Lee-Tai was approached by Children's Book Press to write a manuscript on the Topaz Art School given her family's connection to its establishment and teachings. Her grandfather and grandmother helped establish Topaz Art School and were both art teachers to young students; Lee-Tai's mother and uncle were among the students who attended Topaz Art School. Lee-Tai explained in an interview that the result was a "work of historical fiction inspired by my family's internment experience."

The book was published in 2006 by Children's Book Press in San Francisco, California.

== Plot summary ==
Mari, a young Japanese-American girl, and her family are among the 120,000 inhabitants of the United States who in 1942 had been sent to live at the internment camps during World War II. Mari and her family have been interned at Topaz War Relocation Center for thirteen months after being displaced from their small home in California. Mari reflects upon her feelings of homesickness and frustration. She was forced to move away from her home although "she hadn't done anything wrong."

The story begins with Mari navigating the internment camp's sandy environment as she plants sunflower seeds with her mother in her family's barracks' yard. She wonders if anything could possibly grow under the dry grains of sand.

Mari is reminded by her father "Papa" that it is time to go to her very first class at Topaz Art School. During the walk she passes a plethora of armed soldiers, causing her to walk in fear and silence, clutching Papa's arm tightly. After arriving to class, she is instructed by her teacher, Mrs. Hanamoto, to "have fun and draw anything you like," but Mari struggles with thinking of an idea and leaves her paper blank as the class ends.
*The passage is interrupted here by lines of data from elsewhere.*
theorem keeps_execHostMessageTimeout (ch : Ch) (s : Machine.State) :
    ∃ d', execHostMessageTimeout ch s = .next { s with dev := d' } ∧ Keeps [.stamp, .mode, .seq, .coil, .lim, .pwr, .saf, .tol, .can0, .can1, .evt, .lif] s.dev d' := by
  refine effect_keeps fun d0 => ?_
  extract_lets c1 b2 d3
  clear_value c1
  refine keeps_through (b := d3) ?_ fun hd3 => ?_
  · unfold d3
    exact keeps_mono (keeps_setCan _ _ _) rfl
  clear_value d3
  refine keeps_ite (fun _ => ?_) fun _ => ?_
  · refine keeps_via (keeps_raise _ _ _ _ _ _ _ _) rfl ?_
    exact hd3
  · exact keeps_refl

theorem keeps_execTxQueue (ch : Ch) (tok : Byte) (s : Machine.State) :
    ∃ d', execTxQueue ch tok s = .next { s with dev := d' } ∧ Keeps [.cmds, .can0, .can1, .hst] s.dev d' := by
  refine effect_keeps fun d0 => ?_
  refine keeps_hostCommand rfl ?_ fun d1 => ?_
  · exact keeps_refl
  · exact keeps_mono (keeps_bodyTxQueue _ _) rfl

theorem keeps_execTxCancel (ch : Ch) (tok : Byte) (s : Machine.State) :
    ∃ d', execTxCancel ch tok s = .next { s with dev := d' } ∧ Keeps [.cmds, .can0, .can1, .hst] s.dev d' := by
  refine effect_keeps fun d0 => ?_
  refine keeps_hostCommand rfl ?_ fun d1 => ?_
  · exact keeps_refl
  · exact keeps_mono (keeps_bodyTxCancel _ _) rfl

theorem keeps_execRxPop (ch : Ch) (tok : Byte) (s : Machine.State) :
    ∃ d', execRxPop ch tok s = .next { s with dev := d' } ∧ Keeps [.cmds, .can0, .can1, .hst] s.dev d' := by
  refine effect_keeps fun d0 => ?_
  refine keeps_hostCommand rfl ?_ fun d1 => ?_
  · exact keeps_refl
  · exact keeps_mono (keeps_bodyRxPop _ _) rfl

theorem keeps_execTtLoad (ch : Ch) (tok : Byte) (s : Machine.State) :
    ∃ d', execTtLoad ch tok s = .next { s with dev := d' } ∧ Keeps [.cmds, .can0, .can1, .hst] s.dev d' := by
  refine effect_keeps fun d0 => ?_
  refine keeps_hostCommand rfl ?_ fun d1 => ?_
  · exact keeps_refl
  · exact keeps_mono (keeps_bodyTtLoad _ _) rfl

theorem keeps_execBoRecover (ch : Ch) (tok : Byte) (s : Machine.State) :
    ∃ d', execBoRecover ch tok s = .next { s with dev := d' } ∧ Keeps [.cmds, .can0, .can1, .hst] s.dev d' := by
  refine effect_keeps fun d0 => ?_
  refine keeps_hostCommand rfl ?_ fun d1 => ?_
  · exact keeps_refl
  · exact keeps_mono (keeps_bodyBoRecover _ _) rfl

theorem keeps_execCanCntClr (ch : Ch) (tok : Byte) (s : Machine.State) :
    ∃ d', execCanCntClr ch tok s = .next { s with dev := d' } ∧ Keeps [.cmds, .can0, .can1, .hst] s.dev d' := by
  refine effect_keeps fun d0 => ?_
  refine keeps_hostCommand rfl ?_ fun d1 => ?_
  · exact keeps_refl
  · exact keeps_mono (keeps_bodyCanCntClr _ _) rfl

theorem keeps_execCrossingClear (pos : Fin 576) (th : Threshold) (s : Machine.State) :
    ∃ d', execCrossingClear pos th s = .next { s with dev := d' } ∧ Keeps [.est, .lim] s.dev d' := by
  refine effect_keeps fun d0 => ?_
  refine keeps_ite (fun _ => ?_) fun _ => ?_
  · exact keeps_refl
  · split
    · exact keeps_mono (keeps_clearCell _ _ _) rfl
    · exact keeps_mono (keeps_clearNtc _ _ _) rfl

theorem keeps_execRestFusion (s : Machine.State) :
    ∃ d', execRestFusion s = .next { s with dev := d' } ∧ Keeps [.est] s.dev d' := by
  refine effect_keeps fun d0 => ?_
  refine keeps_ite (fun _ => ?_) fun _ => ?_
  · extract_lets d1 b2
    refine keeps_through (b := d1) ?_ fun hd1 => ?_
    · unfold d1
      exact keeps_mono (keeps_fuseAll _) rfl
    clear_value d1
    refine keeps_set (b := d1) ?_ fun p => by cases p <;> first | exact .inl rfl | exact .inr rfl | exact .inr ⟨rfl, rfl⟩ | exact .inr ⟨rfl, rfl, rfl, rfl, rfl, rfl, rfl⟩
    exact hd1
  · exact keeps_refl

theorem keeps_execBurstEnd (s : Machine.State) :
    ∃ d', execBurstEnd s = .next { s with dev := d' } ∧ Keeps [.est, .can0, .can1] s.dev d' := by
  refine effect_keeps fun d0 => ?_
  refine keeps_ite (fun _ => ?_) fun _ => ?_
  · extract_lets served1 b2 d3
    refine keeps_through (b := d3) ?_ fun hd3 => ?_
    · unfold d3
      exact keeps_set keeps_refl fun p => by cases p <;> first | exact .inl rfl | exact .inr rfl | exact .inr ⟨rfl, rfl⟩ | exact .inr ⟨rfl, rfl, rfl, rfl, rfl, rfl, rfl⟩
    clear_value d3
    refine keeps_ite (fun _ => ?_) fun _ => ?_
    · refine keeps_via (keeps_withdrawStep _) rfl ?_
      exact hd3
    · exact hd3
  · exact keeps_refl

theorem keeps_execStepFitted (s : Machine.State) :
    ∃ d', execStepFitted s = .next { s with dev := d' } ∧ Keeps [.est] s.dev d' := by
  refine effect_keeps fun d0 => ?_
  refine keeps_ite (fun _ => ?_) fun _ => ?_
  · extract_lets b1 d2 d3
    refine keeps_through (b := d2) ?_ fun hd2 => ?_
    · unfold d2
      exact keeps_set keeps_refl fun p => by cases p <;> first | exact .inl rfl | exact .inr rfl | exact .inr ⟨rfl, rfl⟩ | exact .inr ⟨rfl, rfl, rfl, rfl, rfl, rfl, rfl⟩
    clear_value d2
    refine keeps_through (b := d3) ?_ fun hd3 => ?_
    · unfold d3
      refine keeps_ite (fun _ => ?_) fun _ => ?_
      · refine keeps_foldl ?_ fun d4 x5 => ?_
        · exact hd2
        · exact keeps_mono (keeps_takeFit _ _) rfl
      · exact hd2
    clear_value d3
    refine keeps_via (keeps_notice _ _ _ _) rfl ?_
    exact hd3
  · exact keeps_refl

theorem keeps_execConfidenceDecay (cell : Fin 576) (s : Machine.State) :
    ∃ d', execConfidenceDecay cell s = .next { s with dev := d' } ∧ Keeps [.est] s.dev d' := by
  refine effect_keeps fun d0 => ?_
  refine keeps_ite (fun _ => ?_) fun _ => ?_
  · exact keeps_refl
  · exact keeps_set keeps_refl fun p => by cases p <;> first | exact .inl rfl | exact .inr rfl | exact .inr ⟨rfl, rfl⟩ | exact .inr ⟨rfl, rfl, rfl, rfl, rfl, rfl, rfl⟩

theorem keeps_execStepRequestMissed (s : Machine.State) :
    ∃ d', execStepRequestMissed s = .next { s with dev := d' } ∧ Keeps [.est, .can0, .can1] s.dev d' := by
  refine effect_keeps fun d0 => ?_
  refine keeps_ite (fun _ => ?_) fun _ => ?_
  · extract_lets e1
    refine keeps_via (keeps_withdrawStep _) rfl ?_
    exact keeps_set keeps_refl fun p => by cases p <;> first | exact .inl rfl | exact .inr rfl | exact .inr ⟨rfl, rfl⟩ | exact .inr ⟨rfl, rfl, rfl, rfl, rfl, rfl, rfl⟩
  · exact keeps_refl

theorem keeps_execStepNow (tok : Byte) (s : Machine.State) :
    ∃ d', execStepNow tok s = .next { s with dev := d' } ∧ Keeps [.cmds, .est, .can0, .can1, .hst, .lif] s.dev d' := by
  refine effect_keeps fun d0 => ?_
  refine keeps_hostCommand rfl ?_ fun d1 => ?_
  · exact keeps_refl
  · exact keeps_mono (keeps_bodyStepNow _) rfl

theorem keeps_execFaultClr (tok : Byte) (s : Machine.State) :
    ∃ d', execFaultClr tok s = .next { s with dev := d' } ∧ Keeps [.cmds, .lim, .pwr, .saf, .hst] s.dev d' := by
  refine effect_keeps fun d0 => ?_
  refine keeps_hostCommand rfl ?_ fun d1 => ?_
  · exact keeps_refl
  · exact keeps_mono (keeps_bodyFaultClr _) rfl

theorem keeps_execSafetyLatchSet (src : LatchSource) (fault : Fin 39) (s : Machine.State) :
    ∃ d', execSafetyLatchSet src fault s = .next { s with dev := d' } ∧ Keeps [.stamp, .mode, .seq, .coil, .lim, .pwr, .saf, .tol, .can0, .can1, .evt, .lif] s.dev d' := by
  refine effect_keeps fun d0 => ?_
  refine keeps_ite (fun _ => ?_) fun _ => ?_
  · extract_lets n1 cause2 was3 d4 b5
    clear_value n1
    clear_value cause2
    clear_value was3
    refine keeps_through (b := d4) ?_ fun hd4 => ?_
    · unfold d4
      refine keeps_via (keeps_raise _ _ _ _ _ _ _ _) rfl ?_
      exact keeps_mono (keeps_tick _) rfl
    clear_value d4
    refine keeps_set (b := d4) ?_ fun p => by cases p <;> first | exact .inl rfl | exact .inr rfl | exact .inr ⟨rfl, rfl⟩ | exact .inr ⟨rfl, rfl, rfl, rfl, rfl, rfl, rfl⟩
    exact hd4
  · exact keeps_refl

theorem keeps_execSnap (s : Machine.State) :
    ∃ d', execSnap s = .next { s with dev := d' } ∧ Keeps [.doms, .chn, .est] s.dev d' := by
  refine effect_keeps fun d0 => ?_
  refine keeps_ite (fun _ => ?_) fun _ => ?_
  · extract_lets d1
    refine keeps_through (b := d1) ?_ fun hd1 => ?_
    · unfold d1
      exact keeps_mono (keeps_callChain _) rfl
    clear_value d1
    refine keeps_ite (fun _ => ?_) fun _ => ?_
    · refine keeps_via (keeps_snap _) rfl ?_
      exact hd1
    · exact hd1
  · exact keeps_refl

theorem keeps_execChainTransactionStart (req : ChainRequest) (s : Machine.State) :
    ∃ d', execChainTransactionStart req s = .next { s with dev := d' } ∧ Keeps [.doms, .chn, .dep] s.dev d' := by
  refine effect_keeps fun d0 => ?_
  refine keeps_ite (fun _ => ?_) fun _ => ?_
  · exact keeps_refl
  · extract_lets d1
    refine keeps_through (b := d1) ?_ fun hd1 => ?_
    · unfold d1
      exact keeps_mono (keeps_callChain _) rfl
    clear_value d1
    refine keeps_ite (fun _ => ?_) fun _ => ?_
    · exact hd1
    · refine keeps_ite (fun _ => ?_) fun _ => ?_
      · refine keeps_via (keeps_broadcast _ _ _) rfl ?_
        exact hd1
      · refine keeps_via (keeps_startRequest _ _) rfl ?_
        exact hd1

theorem keeps_execChainAttemptFailed (tag : Fin 32) (s : Machine.State) :
    ∃ d', execChainAttemptFailed tag s = .next { s with dev := d' } ∧ Keeps [.doms, .stamp, .mode, .seq, .coil, .chn, .lim, .pwr, .saf, .tol, .can0, .can1, .evt, .dep, .lif] s.dev d' := by
  refine effect_keeps fun d0 => ?_
  split
  · refine keeps_ite (fun _ => ?_) fun _ => ?_
    · exact keeps_mono (keeps_attemptFails _ _) rfl
    · exact keeps_refl
  · exact keeps_refl

theorem keeps_execNotReadyRepeat (tag : Fin 32) (s : Machine.State) :
    ∃ d', execNotReadyRepeat tag s = .next { s with dev := d' } ∧ Keeps [.chn] s.dev d' := by
  refine effect_keeps fun d0 => ?_
  split
  · refine keeps_ite (fun _ => ?_) fun _ => ?_
    · exact keeps_mono (keeps_sendTag _ _ _) rfl
    · exact keeps_refl
  · exact keeps_refl

theorem keeps_execChainResponse (port : Port) (f : ChainFrame) (s : Machine.State) :
    ∃ d', execChainResponse port f s = .next { s with dev := d' } ∧ Keeps [.doms, .stamp, .mode, .seq, .coil, .chn, .est, .lim, .pwr, .saf, .tol, .can0, .can1, .evt, .dep, .lif] s.dev d' := by
  refine effect_keeps fun d0 => ?_
  extract_lets held1 b2
  clear_value held1
  refine keeps_ite (fun _ => ?_) fun _ => ?_
  · exact keeps_refl
  · refine keeps_ite (fun _ => ?_) fun _ => ?_
    · refine keeps_via (keeps_chainResponse _ _ _) rfl ?_
      exact keeps_set keeps_refl fun p => by cases p <;> first | exact .inl rfl | exact .inr rfl | exact .inr ⟨rfl, rfl⟩ | exact .inr ⟨rfl, rfl, rfl, rfl, rfl, rfl, rfl⟩
    · exact keeps_set keeps_refl fun p => by cases p <;> first | exact .inl rfl | exact .inr rfl | exact .inr ⟨rfl, rfl⟩ | exact .inr ⟨rfl, rfl, rfl, rfl, rfl, rfl, rfl⟩

theorem keeps_execAuthentication (stage : Fin 32) (r : AuthReply) (s : Machine.State) :
    ∃ d', execAuthentication stage r s = .next { s with dev := d' } ∧ Keeps [.doms, .stamp, .mode, .seq, .coil, .chn, .est, .lim, .pwr, .saf, .tol, .can0, .can1, .evt, .dep, .lif] s.dev d' := by
  refine effect_keeps fun d0 => ?_
  refine keeps_ite (fun _ => ?_) fun _ => ?_
  · exact keeps_mono (keeps_authenticate _ _ _) rfl
  · exact keeps_refl

theorem keeps_execAuthTimeout (stage : Fin 32) (s : Machine.State) :
    ∃ d', execAuthTimeout stage s = .next { s with dev := d' } ∧ Keeps [.doms, .stamp, .mode, .seq, .coil, .chn, .est, .lim, .pwr, .saf, .tol, .can0, .can1, .evt, .dep, .lif] s.dev d' := by
  refine effect_keeps fun d0 => ?_
  extract_lets st1
  clear_value st1
  refine keeps_ite (fun _ => ?_) fun _ => ?_
  · exact keeps_mono (keeps_authFails _ _ _) rfl
  · exact keeps_refl

theorem keeps_execAuthPeriodic (stage : Fin 32) (s : Machine.State) :
    ∃ d', execAuthPeriodic stage s = .next { s with dev := d' } ∧ Keeps [.doms, .chn, .dep] s.dev d' := by
  refine effect_keeps fun d0 => ?_
  extract_lets st1
  clear_value st1
  refine keeps_ite (fun _ => ?_) fun _ => ?_
  · refine keeps_via (keeps_challenge _ _) rfl ?_
    exact keeps_mono (keeps_callChain _) rfl
  · exact keeps_refl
The next day Mari returns to class, uneasy of Mrs. Hanamoto instructions to this time draw "anything that makes you happy at Topaz." Mrs. Hanamoto notices Mari's blank paper, and instead instructs her to draw anything that made her happy before living in Topaz. With these instructions, Mari knew right away what to draw: her backyard in California. Mari's drawing of her family's backyard draws the attention from her classmate, Aiko, who comments on how fun Mari's backyard appears in the drawing. Mari and Aiko quickly become friends and establish a tradition of always walking home from art class together.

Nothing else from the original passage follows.